Pedioplanis haackei
- Conservation status: Least Concern (IUCN 3.1)

Scientific classification
- Kingdom: Animalia
- Phylum: Chordata
- Class: Reptilia
- Order: Squamata
- Family: Lacertidae
- Genus: Pedioplanis
- Species: P. haackei
- Binomial name: Pedioplanis haackei Conradie, Measey, Branch & Tolley, 2012

= Pedioplanis haackei =

- Genus: Pedioplanis
- Species: haackei
- Authority: Conradie, Measey, Branch & Tolley, 2012
- Conservation status: LC

Species of lizard

Pedioplanis haackei is a species of lizard in the family Lacertidae.
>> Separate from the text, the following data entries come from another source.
-- ==== Sys2Proof/Machine/Core.lean ====
section
/-! DEFINITION. The machine as the host's interface reads it. -/

def Sys2Proof.core : Host.Core :=
  { State := Sys2Proof.Machine.State, Fault := Sys2Proof.Machine.Fault, Refusal := Sys2Proof.Machine.Refusal,
    step := Sys2Proof.Machine.step, reset := Sys2Proof.Machine.State.reset }
end

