/-- Where the buffer exists, `CoordGet` completes with what R261 says (44_reader_quant.md R261). -/
theorem coordGet_spec {s : State} {c : CtxId} (op : BitVec 8) (hv : s.cfg.valid = true) (hb : Buffered s c) :
    ∃ b t, coordGet op c s = .ok (b, t) ∧ CoordReads op c s b t ∧ StreamFrame op c s t := by
  obtain ⟨hi, u₁, e₁, o₁, l₁, f₁⟩ := rd_completes op c 1 s hb
  obtain ⟨hf, u₂, e₂, o₂, l₂, f₂⟩ := rd_completes op c 1 u₁ (f₁.buffered hb)
  have f12 := f₁.trans f₂
  by_cases h0 : hi = 0 ∧ hf = 0
  · refine ⟨0, u₂, ?_, ⟨hi, u₁, hf, u₂, o₁, o₂, fun _ => ⟨rfl, rfl⟩, fun h => absurd h0 h⟩, f12⟩
    rw [coordGet, e₁, exec_ok_bind]; dsimp only
    rw [e₂, exec_ok_bind]; dsimp only
    rw [if_pos h0]
  · obtain ⟨sg, u₃, e₃, o₃, l₃, f₃⟩ := rd_completes op c 1 u₂ (f12.buffered hb)
    have f13 := f12.trans f₃
    obtain ⟨ip, u₄, e₄, o₄, l₄, f₄⟩ := rdIf_completes (hi == 1) op c s.cfg.ib u₃ (f13.buffered hb)
    have f14 := f13.trans f₄
    obtain ⟨fr, u₅, e₅, o₅, l₅, f₅⟩ := rdIf_completes (hf == 1) op c s.cfg.fb u₄ (f14.buffered hb)
    have cv := Config.valid_bounds hv
    refine ⟨coordBits (sg == 1) (if hi = 1 then ip + 1 else 0) fr s.cfg.fb, u₅, ?_,
        ⟨hi, u₁, hf, u₂, o₁, o₂, fun h => absurd h h0, fun _ => ⟨sg, u₃, ip, u₄, fr,
        o₃, by simpa using o₄, by simpa using o₅, ?_⟩⟩, f14.trans f₅⟩
    · rw [coordGet, e₁, exec_ok_bind]; dsimp only
      rw [e₂, exec_ok_bind]; dsimp only
      rw [if_neg h0, e₃, exec_ok_bind]; dsimp only
      rw [f13.cfg, e₄, exec_ok_bind]; dsimp only
      rw [f14.cfg, e₅, exec_ok_bind]; dsimp only
      rw [(f14.trans f₅).cfg]
    · have := coordBits_spec (sg == 1) (if hi = 1 then ip + 1 else 0) fr s.cfg.fb (by
        have : 2 ^ s.cfg.ib ≤ 2 ^ 31 := Nat.pow_le_pow_right (by norm_num) cv.2.1
        split <;> omega) l₅
      push_cast at this
      convert this using 1

/-- The pattern of a normal component, which is small (44_reader_quant.md R265). -/
theorem normalBits_spec (neg : Bool) (m : Nat) (cfg : Config) (hv : cfg.valid = true) (hm : m < 2 ^ 31) :
    ∃ r d : ℚ, IsRNE 53 (-1074) (1 / (cfg.nd : ℚ)) r ∧ IsRNE 53 (-1074) (m * r) d ∧
        IsPattern32 (K := ℚ) (normalBits neg m cfg.nd) neg d ∧ mag32 (normalBits neg m cfg.nd) ≤ 2 ^ 31 := by
  have cv := Config.valid_bounds hv
  have hd1 : 0 < (⟨1, cfg.nd⟩ : Frac).den := by dsimp only; omega
  obtain ⟨a1, a2⟩ := rne64_spec ⟨1, cfg.nd⟩ hd1
  have hd2 : 0 < ((Frac.ofNat m).mul (rne64 ⟨1, cfg.nd⟩)).den := by simp only [Frac.mul, Frac.ofNat]; omega
  obtain ⟨b1, b2⟩ := rne64_spec _ hd2
  rw [Frac.toRat_mul, Frac.toRat_ofNat] at b1
  have e1 : (⟨1, cfg.nd⟩ : Frac).toRat = 1 / (cfg.nd : ℚ) := by simp [Frac.toRat]
  rw [e1] at a1
  refine ⟨_, _, a1, b1, ?_⟩
  unfold normalBits
  have h1 := IsRNE.le (B := 1) a1 (by rw [div_le_one (by exact_mod_cast (by omega : 0 < cfg.nd))]; exact_mod_cast
      (by omega : 1 ≤ cfg.nd)) ⟨1, 0, by norm_num, by norm_num, by norm_num⟩
  have hr0 := (rne64 ⟨1, cfg.nd⟩).toRat_nonneg
  have h12 : (m : ℚ) * (rne64 ⟨1, cfg.nd⟩).toRat ≤ 2 ^ 31 * 1 :=
    mul_le_mul (by exact_mod_cast hm.le) h1 hr0 (by positivity)
  have h2 := IsRNE.le (B := 2 ^ 31) b1 (by simpa using h12) ⟨1, 31, by norm_num, by norm_num, by norm_num⟩
  have h3 := rne32_spec neg _ b2 (lt_of_le_of_lt h2 (by norm_num))
  exact ⟨h3, IsPattern32.mag_le h3 h2 ⟨1, 31, by norm_num, by norm_num, by norm_num⟩⟩
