-- ==== Sys2Proof/Tests/Slice0.lean ====
section
/-! SUPPORT. Tests: the words of the opcode map, the field checks, one step of each command with the results that
95_test_vectors.md and the rules' examples give, and for every statement with hypotheses a state that meets them. -/

open Sys2Proof Sys2Proof.Machine

namespace Sys2Proof.Tests

set_option Elab.async false

/-! ### Small states -/

/-- The outcome is a next state of which `f` is true. -/
def after (o : Host.Outcome State Fault Refusal) (f : State → Bool) : Bool :=
  match o with
  | .next t => f t
  | _ => false

/-- The outcome is the next state t. -/
def answers (o : Host.Outcome State Fault Refusal) (t : State) : Bool := after o fun u => decide (u = t)

/-- The outcome is a refusal for this reason. -/
def refuses (o : Host.Outcome State Fault Refusal) (r : Refusal) : Bool :=
  match o with
  | .refused r' => decide (r' = r)
  | _ => false

theorem answers_next {o : Host.Outcome State Fault Refusal} {t : State} (h : answers o t = true) : o = .next t := by
  unfold answers after at h
  split at h
  · rw [of_decide_eq_true h]
  · cases h

/-- After reset, with the four operand registers written. -/
def regs (a b c d : Word64) : State :=
  { State.reset with
    opa := { value := a, written := true }
    opb := { value := b, written := true }
    opc := { value := c, written := true }
    opd := { value := d, written := true } }

/-- A context over `bytes` bytes at 0x1000. -/
def bound (mode : Mode) (bytes cursor : Nat) : Ctx :=
  { mode := mode, base := 0x1000, byteCap := bytes, bitCap := 8 * bytes, cursor := cursor, ovf := false }

/-- The host has cleared `bytes` bytes at 0x1000 and then written the cells of m. -/
def cleared (bytes : Nat) (m : Memory) : Memory :=
  m.foldl (fun acc x => acc.write x.1 x.2) ((List.range bytes).map fun i => (0x1000 + i, 0))

/-- Context 0 is a writer, OPA and OPB hold a and b; its buffer holds zeros but for the cells of m. -/
def writer (a b : Word64) (bytes cursor : Nat) (m : Memory) : State :=
  ((regs a b 0 0).setCtx 0 (bound .writer bytes cursor)).setMem (cleared bytes m)

/-- Context 0 is a reader, OPA and OPB hold a and b; its buffer holds zeros but for the cells of m. -/
def reader (a b : Word64) (bytes cursor : Nat) (m : Memory) : State :=
  ((regs a b 0 0).setCtx 0 (bound .reader bytes cursor)).setMem (cleared bytes m)

/-- Contexts 0 and 1 are readers of 1 byte at 0x1000 and at 0x2000, which m must list. -/
def readers (n : Word64) (p q : Nat) (m : Memory) : State :=
  (reader 0 n 1 p m).setCtx 1 { bound .reader 1 q with base := 0x2000 }

/-- The one BufferOverrun event of a command on context 0. -/
def overrun (op : BitVec 8) : List DiagEvent := [{ kind := .bufferOverrun, c := 0, opcode := op }]

/-! ### Decoding (30_encoding.md R90, R92): one word of every command, from the opcode map -/

theorem test_decode_codec :
    decode 0x00000001#32 = .ok (.zzenc32) ∧
    decode 0x00000002#32 = .ok (.zzdec32) ∧
    decode 0x00000003#32 = .ok (.zzenc64) ∧
    decode 0x00000004#32 = .ok (.zzdec64) ∧
    decode 0x00000005#32 = .ok (.vsize32) ∧
    decode 0x00000006#32 = .ok (.vsize64) := by decide +kernel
The species is endemic to Angola.

==Etymology==
The specific name, haackei, is in honor of South African herpetologist Wulf Dietrich Haacke (1936–2021).

==Geographic range==
P. haackei is found in Namibe Province in southwestern Angola.

==Habitat==
The natural habitat of P. haackei is sandy plains near rock outcrops with some grass and Senegalia mellifera thorn bushes.

==Description==
P. haackei has 10 longitudinal rows of ventral scales. It typically has three faint dorso-lateral stripes, which are dark-colored and bordered with white. The flanks have a reticulated pattern. The semitransparent "window" of the lower eyelid consists of two large scales.